The Economist Print Edition; 25 September 2009.
When the GFC hit, financial innovation fell out of favour. Yet The Economist reports that the Third Sector is embracing it with abandon. The movement is premised on the belief that financial innovations can solve our most entrenched social problems. Recent events point to its growth in two distinct cultural contexts: San Francisco/ Silicon Valley and New York/ Wall Street.
San Francisco hosted SoCap09, a conference infused with entrepreneurial energy for constructing ‘sustainable hedge funds’, ‘social stock exchanges’ and more generally the architecture of the ‘social capital market’. All these concepts are based on a broadly accepted means of measuring and comparing returns.
New York, under the auspices of the Clinton Global Initiative, began to attract major players to commit to common practices. Banks and funders are teaming up to create a common language. Banks such as Citigroup, Deutsche Bank, JPMorgan, and major foundations including the Bill & Melinda Gates Foundation have agreed to create common measures of performance. One of these is the Global Impact Investment Network (GIIN) which will innovate a new asset class—impact investing—yielding both financial and social returns.

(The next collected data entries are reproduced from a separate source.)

/-! Scalar words. -/

/-- R261, R262, R264, R265, R299: each scalar word writes its 32-bit destination, ANDed with SLS where that is s0, s1
or s2, and changes nothing else. -/
def Obligations.ScalarResults : Prop :=
  ∀ (s : State) (d : BitVec 6) (n : BitVec 5) (a b : Src) (m : BitVec 8),
    let x := s.readScalar a
    let y := s.readScalar b
    let tr := s.before.triple m.toNat
    ∀ e ∈ ([(.sadd d a b, d.toNat, x + y), (.ssub d a b, d.toNat, x - y), (.smul d a b, d.toNat, x * y),
      (.smulhu d a b, d.toNat, (x.zeroExtend 64 * y.zeroExtend 64).extractLsb' 32 32),
      (.sand d a b, d.toNat, x &&& y), (.sandn d a b, d.toNat, x &&& ~~~y), (.sor d a b, d.toNat, x ||| y),
      (.sxor d a b, d.toNat, x ^^^ y), (.sshl d a b, d.toNat, x <<< (y.toNat % 32)),
      (.sshr d a b, d.toNat, x >>> (y.toNat % 32)),
      (.ssar d a b, d.toNat, BitVec.ofInt 32 (x.toInt / 2 ^ (y.toNat % 32))),
      (.srol d a b, d.toNat, x <<< (y.toNat % 32) ||| x >>> (32 - y.toNat % 32)),
      (.smin d a b, d.toNat, if x.toInt ≤ y.toInt then x else y),
      (.smax d a b, d.toNat, if x.toInt ≤ y.toInt then y else x),
      (.smov d a, d.toNat, x), (.snot d a, d.toNat, ~~~x),
      (.spopc d a, d.toNat, BitVec.ofNat 32 ((List.range 32).filter x.getLsbD).length),
      (.sclz d a, d.toNat, BitVec.ofNat 32 (((List.range 32).find? fun i => x.getLsbD (31 - i)).getD 32)),
      (.scmp n 0 a b, n.toNat, if x = y then 1 else 0), (.scmp n 1 a b, n.toNat, if x = y then 0 else 1),
      (.scmp n 2 a b, n.toNat, if x.toInt < y.toInt then 1 else 0),
      (.scmp n 3 a b, n.toNat, if x.toInt ≤ y.toInt then 1 else 0),
      (.scmp n 4 a b, n.toNat, if y.toInt < x.toInt then 1 else 0),
      (.scmp n 5 a b, n.toNat, if y.toInt ≤ x.toInt then 1 else 0),
      (.scmp n 6 a b, n.toNat, if x.toNat < y.toNat then 1 else 0),
      (.scmp n 7 a b, n.toNat, if y.toNat ≤ x.toNat then 1 else 0),
      (.smcnt d m, d.toNat, BitVec.ofNat 32 ((List.range 96).filter tr.getLsbD).length),
      (.smfst d m, d.toNat,
        match (List.range 96).find? tr.getLsbD with
        | some l => BitVec.ofNat 32 l
        | none => 0xFFFFFFFF)] : List (Instr × Nat × Word)),
    s.gate e.1 = .go →
    ∃ t, exec e.1 s = .next t ∧ t.out = .done ∧ s.onlyS t [e.2.1]
      ∧ t.me.sreg e.2.1 = if e.2.1 < 3 then e.2.2 &&& s.before.sls.extractLsb' (32 * e.2.1) 32 else e.2.2

/-- R263: SADD64 and SSUB64 write a 64-bit sum or difference modulo 2^64 to an even pair. R265: a bit field is
extracted with or without its sign, and inserted over the bits it covers. R266: the scalar floating-point words round
by FPCTL.RND and set the scalar sticky flags. -/
def Obligations.ScalarWideResults : Prop :=
  (∀ (s : State) (d : BitVec 6) (a b : Src),
    ∀ e ∈ ([(.sadd64 d a b, fun x y => x + y), (.ssub64 d a b, fun x y => x - y)] : List (Instr × (DWord → DWord → DWord))),
    s.gate e.1 = .go →
    ∃ t, exec e.1 s = .next t ∧ t.out = .done ∧ s.onlyS t [d.toNat, d.toNat + 1]
      ∧ let r := e.2 (BitVec.ofNat 64 (s.read64 a)) (BitVec.ofNat 64 (s.read64 b))
        t.me.sreg d.toNat = Warp.slsAnd s.before.sls d.toNat (r.extractLsb' 0 32)
          ∧ t.me.sreg (d.toNat + 1) = Warp.slsAnd s.before.sls (d.toNat + 1) (r.extractLsb' 32 32))
  ∧ (∀ (s : State) (d : BitVec 6) (a b : Src),
    let x := s.readScalar a
    let y := s.readScalar b
    let p := (y.extractLsb' 0 5).toNat
    let w := min 32 (y.extractLsb' 8 6).toNat
    (s.gate (.sbfx d a b) = .go → ∃ t, exec (.sbfx d a b) s = .next t ∧ t.out = .done ∧ s.onlyS t [d.toNat]
      ∧ ∃ r : Word, t.me.sreg d.toNat = Warp.slsAnd s.before.sls d.toNat r ∧ ∀ i < 32, r.getLsbD i
          = if i < w then x.getLsbD (p + i) else y.getLsbD 15 && w != 0 && x.getLsbD (p + w - 1))
    ∧ (s.gate (.sbfi d a b) = .go → ∃ t, exec (.sbfi d a b) s = .next t ∧ t.out = .done ∧ s.onlyS t [d.toNat]
      ∧ ∃ r : Word, t.me.sreg d.toNat = Warp.slsAnd s.before.sls d.toNat r ∧ ∀ i < 32, r.getLsbD i
          = if p ≤ i && i < p + w then x.getLsbD (i - p) else (s.before.sreg d.toNat).getLsbD i))
  ∧ ∀ (s : State) (d : BitVec 6) (a b : Src),
    ∀ e ∈ ([(.sfadd d a b, fpAdd s.dynMode), (.sfmul d a b, fpMul s.dynMode)] : List (Instr × (Word → Word → Word × Flags))),
    s.gate e.1 = .go →
    ∃ t, exec e.1 s = .next t ∧ t.out = .done ∧ s.onlyMe t
      ∧ t.me = { s.me with s := t.me.s, bad := t.me.bad, sf := s.me.sf ||| (e.2 (s.readScalar a) (s.readScalar b)).2 }
      ∧ (∀ r, r ≠ d.toNat → t.me.sreg r = s.me.sreg r)
      ∧ t.me.sreg d.toNat = Warp.slsAnd s.before.sls d.toNat (e.2 (s.readScalar a) (s.readScalar b)).1

/-! Special registers. -/

/-- R267 to R271: SRD reads a special register; a low half of TIME, LCLK or BND fills the latch of its high half,
which the next read of that half gives. R267, R269, R287: SWR clears the sticky flags written with 1, sets the
rounding mode unless it is reserved, clears the factor-tile loss, or sets FTCTL, and writes no other register. -/
def Obligations.SpecialRegisters : Prop :=
  (∀ (s : State) (d : BitVec 6) (n : BitVec 8), s.gate (.srd d n) = .go →
    let w := s.me
    let now := s.nowCore s.myCore
    let lclk := (s.core s.myCore).lclk
    let high (x : Nat) : Word := BitVec.ofNat 32 (x / 2 ^ 32)
    ∃ t, exec (.srd d n) s = .next t ∧ t.out = .done ∧ s.onlyMe t
      ∧ t.me = { w with s := t.me.s, bad := t.me.bad, latTime := t.me.latTime, latLclk := t.me.latLclk, latBnd := t.me.latBnd }
      ∧ (∀ r, r ≠ d.toNat → t.me.sreg r = w.sreg r)
      ∧ (∀ e ∈ ([(0x00, s.wstatus s.cur), (0x01, w.cause),
          (0x02, (w.sf.zeroExtend 32 <<< 8) ||| BitVec.ofNat 32
            (((List.range 5).map fun k => if (List.range 96).any (w.flag k) then 2 ^ k else 0).sum)),
          (0x03, (w.ten.zeroExtend 32 <<< 8) ||| BitVec.ofNat 32 w.rnd),
          (0x04, BitVec.ofNat 32 now), (0x05, w.latTime.getD (high now)),
          (0x06, BitVec.ofNat 32 lclk), (0x07, w.latLclk.getD (high lclk)),
          (0x08, w.viewst), (0x09, w.bid.extractLsb' 0 32), (0x0A, w.latBnd.getD (w.bid.extractLsb' 32 32)),
          (0x0B, BitVec.ofNat 32 (inFlight w.cntG)), (0x0C, BitVec.ofNat 32 (inFlight w.cntS)),
          (0x0D, BitVec.ofNat 32 (inFlight w.cntW)), (0x0E, BitVec.ofNat 32 (inFlight w.cntV)),
          (0x0F, BitVec.ofNat 32 (s.core s.myCore).tret), (0x10, s.ftstat s.cur),
          (0x11, if w.ftTrap then 1 else 0), (0x12, w.split)] : List (BitVec 8 × Word)),
          n = e.1 → t.me.sreg d.toNat = Warp.slsAnd s.before.sls d.toNat e.2)
      ∧ t.me.latTime = (if n = 0x04 then some (high now) else if n = 0x05 then none else w.latTime)
      ∧ t.me.latLclk = (if n = 0x06 then some (high lclk) else if n = 0x07 then none else w.latLclk)
      ∧ t.me.latBnd = if n = 0x09 then some (w.bid.extractLsb' 32 32) else if n = 0x0A then none else w.latBnd)
  ∧ ∀ (s : State) (b : Src) (n : BitVec 6), s.gate (.swr n b) = .go →
    let x := s.readScalar b
    ∃ t, exec (.swr n b) s = .next t ∧ t.out = .done ∧ s.onlyMe t
      ∧ (n = 0x02 → t.me = { s.me with sf := t.me.sf, vf := t.me.vf } ∧ t.me.sf = s.me.sf &&& ~~~(x.extractLsb' 8 5)
          ∧ ∀ k < 5, ∀ l, t.me.flag k l = (s.me.flag k l && !x.getLsbD k))
      ∧ (n = 0x03 → t.me = { s.me with ten := x.extractLsb' 8 5, rnd := t.me.rnd }
          ∧ t.me.rnd = let r := (x.extractLsb' 0 3).toNat
            if r = 0 ∨ r = 6 ∨ r = 7 then s.me.rnd else r)
      ∧ (n = 0x10 → t.me = if x.getLsbD 31 then { s.me with ftLost := false, ftTile := 0, ftCol := 0 } else s.me)
      ∧ (n = 0x11 → t.me = { s.me with ftTrap := x.getLsbD 0 })

/-! Memory instructions, as they issue. -/

/-- R140, R141, R149: a load whose lanes pass R139 issues: it is counted on G for its global and private lanes and on
S for its scratchpad lanes, it is in flight to its destination, and no register, memory or scratchpad byte changes
yet. -/
def Obligations.LoadIssue : Prop :=
  ∀ (s : State) (o : BitVec 2) (sc w : BitVec 3) (d a : Src) (lit : Word),
    ∀ e ∈ ([(.vld o sc w d a, false, false, s.lanesAt (s.readPair a)),
      (.vldo o sc w d a lit, false, false, s.lanesAt fun l => (s.readPair a l + (lit.signExtend 64).toNat) % 2 ^ 64),
      (.sld o sc w d a lit, true, false, [(0, (s.readPair a 0 + (lit.signExtend 64).toNat) % 2 ^ 64)]),
      (.ldsp o sc w d a, false, false, s.lanesAt fun l => s.offPtr (s.readLane a l).toNat),
      (.ldcl o sc w d a, false, true, s.lanesAt (s.readPair a))] : List (Instr × Bool × Bool × List (Nat × Nat))),
    s.gate e.1 = .go → (e.2.1 = false → s.execMask ≠ 0) → s.roomy → ∀ ts,
    s.checkAll { size := wSize w.toNat, reads := true, shared := e.2.2.1, sc := o == 3 } e.2.2.2 = .ok ts →
    ∃ t, exec e.1 s = .next t ∧ t.out = .done ∧ s.sameRegs t ∧ s.sameBytes t
      ∧ s.countedOn t ((if ts.any fun x => !State.isPadTgt x.2 then 1 else 0) + if ts.any fun x => State.isPadTgt x.2 then 2 else 0)
      ∧ ∃ f, t.flights.get? s.nextId = some f ∧ f.kind = .load ∧ f.key = s.cur ∧ f.returned = false
        ∧ f.scalar = e.2.1 ∧ f.dst = Src.num d ∧ f.ndst = wRegs w.toNat ∧ f.width = wSize w.toNat ∧ f.signed = wSigned w.toNat
        ∧ f.ord = o.toNat ∧ ∀ l va, (l, .global va) ∈ ts → ∃ x ∈ f.accs, x.lane = l ∧ x.va = va ∧ x.size = wSize w.toNat

/-- R140, R144, R150: a store whose lanes pass R139 issues: it is counted on W; its global lanes' data sets out, and
of the scratchpads only bytes it stores to change. R138, R150: a relaxed store of one scratchpad lane, with nothing of
the warp in flight, has written its bytes, lowest first, when it has issued. -/
def Obligations.StoreIssue : Prop :=
  (∀ (s : State) (o : BitVec 2) (sc w : BitVec 3) (d a : Src) (lit : Word),
    ∀ e ∈ ([(.vst o sc w d a, false, false, s.lanesAt (s.readPair a)),
      (.vsto o sc w d a lit, false, false, s.lanesAt fun l => (s.readPair a l + (lit.signExtend 64).toNat) % 2 ^ 64),
      (.sst o sc w d a lit, false, true, [(0, (s.readPair a 0 + (lit.signExtend 64).toNat) % 2 ^ 64)]),
      (.stsp o sc w d a, false, false, s.lanesAt fun l => s.offPtr (s.readLane a l).toNat),
      (.stcl o sc w d a, true, false, s.lanesAt (s.readPair a))] : List (Instr × Bool × Bool × List (Nat × Nat))),
    s.gate e.1 = .go → (e.2.2.1 = false → s.execMask ≠ 0) → s.roomy → ∀ ts,
    s.checkAll { size := wSize w.toNat, writes := true, shared := e.2.1, sc := o == 3 } e.2.2.2 = .ok ts →
    ∃ t, exec e.1 s = .next t ∧ t.out = .done ∧ s.sameRegs t ∧ s.onlyPads t ts (wSize w.toNat) ∧ s.countedOn t 4
      ∧ ((ts.all fun x => !State.isPadTgt x.2) = true → s.sameBytes t ∧ ∃ f, t.flights.get? s.nextId = some f ∧ f.kind = .store
        ∧ f.key = s.cur ∧ f.ord = o.toNat ∧ ∀ l va, (l, .global va) ∈ ts → ∃ x ∈ f.accs, x.lane = l ∧ x.va = va
          ∧ x.size = wSize w.toNat ∧ x.val = s.storeValue d w.toNat l % 2 ^ (8 * wSize w.toNat)))
  ∧ ∀ (s : State) (sc w : BitVec 3) (d a : Src) (l off : Nat),
    s.gate (.stsp 0 sc w d a) = .go → s.roomy → s.execMask ≠ 0 → s.myFlights = [] →
    s.checkAll { size := wSize w.toNat, writes := true } (s.lanesAt fun l => s.offPtr (s.readLane a l).toNat)
      = .ok [(l, .pad off)] → off % 128 + wSize w.toNat ≤ 128 →
    ∃ t, exec (.stsp 0 sc w d a) s = .next t
      ∧ ∀ i < wSize w.toNat, (t.core s.myCore).pad.read (off + i) = BitVec.ofNat 8 (s.storeValue d w.toNat l / 256 ^ i)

The impact investor network has agreed to publicise information about what works and what does not. This move was instigated by The Monitor Institute in their publication reviewed in the Spring 09 issue of Knowledge Connect.
As the Economist points out: “The key [to successful investment] is to measure performance clearly, so that contracts can be enforced.” Evidently new investments touting both financial and social profit have claimed a place in circles previously referred to as only nonprofit.